Ну вот, он сам просит. А ты уговаривать думал.
— Уверен?
Рико кивнул.
— А это больно? Меня укусят? Я не боюсь, просто…
— Никто тебя не будет кусать. Тебе наденут пояс из кожи того, другого маленького вервольфа. И ты уже не сможешь его снять, как бы ни старался. А потом ты проспишь четыре ночи под небом Маг Мэлла, и тогда научишься оборачиваться, получишь волчий нюх и волчьи инстинкты, волчью силу и… ну, и их слабости тоже получишь. Будешь бояться огня и стали, чуять запах крови за милю, уворачиваться от летящих пуль, догонять мчащийся автомобиль, взбираться по отвесной стене… Слышать Песнь Глейп-ниэр. Станешь жить в стае и слушаться вожака, презирать трусливых эльфов, сторониться баньши, плясать на Бельтанэ, забиваться в нору на Савинэ, пить разбавленный сидр на Имольхе и приносить кровавую жертву на Лунайсэ. В общем… Я тебе расскажу. Все расскажу, если захочешь. Ты не спеши, я не хочу, чтобы ты однажды пожалел о своем решении.
Киэнн перевел дух.
— А теперь еще кое-что. Вероятно, это не так важно, как выбор носить или не носить шкуру вервольфа. Может быть, даже неважно вовсе. Или очень важно. Но в любом случае я хочу, чтобы ты знал.

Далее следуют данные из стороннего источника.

-- ==== Sys2Proof/Machine/Flags.lean ====
section
/-! DEFINITION. The status register and every flag computation (spec/10_state.md R28 to R37, spec/42_alu.md R170, R176), with the accumulator and index registers at their width. -/

namespace Sys2Proof.Machine

/-- The eight flags of `P` (spec/10_state.md R28). -/
inductive Flag where
  | c | z | i | d | x | m | v | n
  deriving DecidableEq, Repr

/-- The bit of `P` each flag is (spec/10_state.md R28). -/
def Flag.bit : Flag → Nat
  | .c => 0
  | .z => 1
  | .i => 2
  | .d => 3
  | .x => 4
  | .m => 5
  | .v => 6
  | .n => 7

namespace State

/-- A flag's value. -/
def flag (s : State) (f : Flag) : Bool := s.p.getLsbD f.bit

/-- One flag written, the other bits of `P` kept. -/
def setFlag (f : Flag) (b : Bool) (s : State) : State := { s with p := setBit s.p f.bit b }

/-- The accumulator and memory operands are 8 bits wide (spec/10_state.md R30). -/
def m8 (s : State) : Bool := s.e || s.flag .m

/-- The index registers are 8 bits wide (spec/10_state.md R30). -/
def x8 (s : State) : Bool := s.e || s.flag .x

/-- `XV`, the value of X in address arithmetic (spec/10_state.md R31). -/
def xv (s : State) : Word := clip s.x8 s.x

/-- `YV`, the value of Y in address arithmetic (spec/10_state.md R31). -/
def yv (s : State) : Word := clip s.x8 s.y

/-- `SetNZ8` and `SetNZ16` (spec/10_state.md R36). -/
def setNZ (narrow : Bool) (v : Word) (s : State) : State :=
  (s.setFlag .n (signBit narrow v)).setFlag .z (isZero narrow v)

/-- `SetP` (spec/10_state.md R37): all of `P`, with M and X forced in emulation mode and the index registers truncated. -/
def setP (v : Byte) (s : State) : State :=
  let p := if s.e then v ||| 0x30#8 else v
  { s with p := p, x := clip (p.getLsbD Flag.x.bit) s.x, y := clip (p.getLsbD Flag.x.bit) s.y }

/-- The accumulator written at its width: an 8-bit write keeps `A[15:8]` (spec/10_state.md R21). -/
def writeA (narrow : Bool) (v : Word) (s : State) : State :=
  { s with a := if narrow then wordOf (hi s.a) (lo v) else v }

/-- X written at its width: an 8-bit write zeroes the high byte (spec/10_state.md R22). -/
def writeX (narrow : Bool) (v : Word) (s : State) : State := { s with x := clip narrow v }

/-- Y written at its width: an 8-bit write zeroes the high byte (spec/10_state.md R22). -/
def writeY (narrow : Bool) (v : Word) (s : State) : State := { s with y := clip narrow v }

end State

/-- One nibble's decimal correction: `if (temp & mask) > limit then temp + add`. -/
def adjustNibble (mask limit add temp : Nat) : Nat := if limit < temp &&& mask then temp + add else temp

/-- The decimal correction recipe, each test on the value the one before left (spec/42_alu.md R170). -/
def decimalCorrect (narrow : Bool) (temp : Nat) : Nat :=
  let t := adjustNibble 0x00F0 0x0090 0x0060 (adjustNibble 0x000F 0x0009 0x0006 temp)
  if narrow then t else adjustNibble 0xF000 0x9000 0x6000 (adjustNibble 0x0F00 0x0900 0x0600 t)

/-- What the adder gives: the result at its width, carry and overflow. -/
structure AddResult where
  value    : Word
  carry    : Bool
  overflow : Bool
  deriving DecidableEq, Repr

/-- `AddCore` (spec/42_alu.md R170) on values of the width in force; `DEC_FLAGS_FROM` says whether C and V come from the
corrected sum. -/
def addCore (narrow decimal : Bool) (a data : Word) (carryIn : Bool) : AddResult :=
  let w := if narrow then 8 else 16
  let sum := (clip narrow a).toNat + (clip narrow data).toNat + carryIn.toNat
  let temp := if decimal then decimalCorrect narrow sum else sum
  let source := match Config.decFlagsFrom with | .corrected => temp | .uncorrected => sum
  { value := clip narrow (BitVec.ofNat 16 temp)
    carry := source.testBit w
    overflow := (a.getLsbD (w - 1) == data.getLsbD (w - 1)) && (a.getLsbD (w - 1) != source.testBit (w - 1)) }

namespace State

/-- C, V, N and Z from the adder (spec/42_alu.md R170). -/
def setAddFlags (narrow : Bool) (r : AddResult) (s : State) : State :=
  ((s.setFlag .c r.carry).setFlag .v r.overflow).setNZ narrow r.value

/-- `Compare` (spec/42_alu.md R176): C, N and Z of `r - data`, unsigned and binary. -/
def compare (narrow : Bool) (r data : Word) (s : State) : State :=
  (s.setFlag .c ((clip narrow data).toNat ≤ (clip narrow r).toNat)).setNZ narrow (clip narrow r - clip narrow data)

end State

end Sys2Proof.Machine
end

Рико снова насторожился. Тьху ты, черт! Чувствую себя идиотским, до абсурда пафосным Дарт Вейдером. И боюсь, что сейчас он закричит «не-е-е-ет!» и рухнет в пропасть.
— Снарг выбрал тебя не просто так. Он выбрал сына короля Маг Мэлла. Моего сына. О котором я до вчерашнего дня ничего не знал. И который девять долгих лет ничегошеньки не знал обо мне.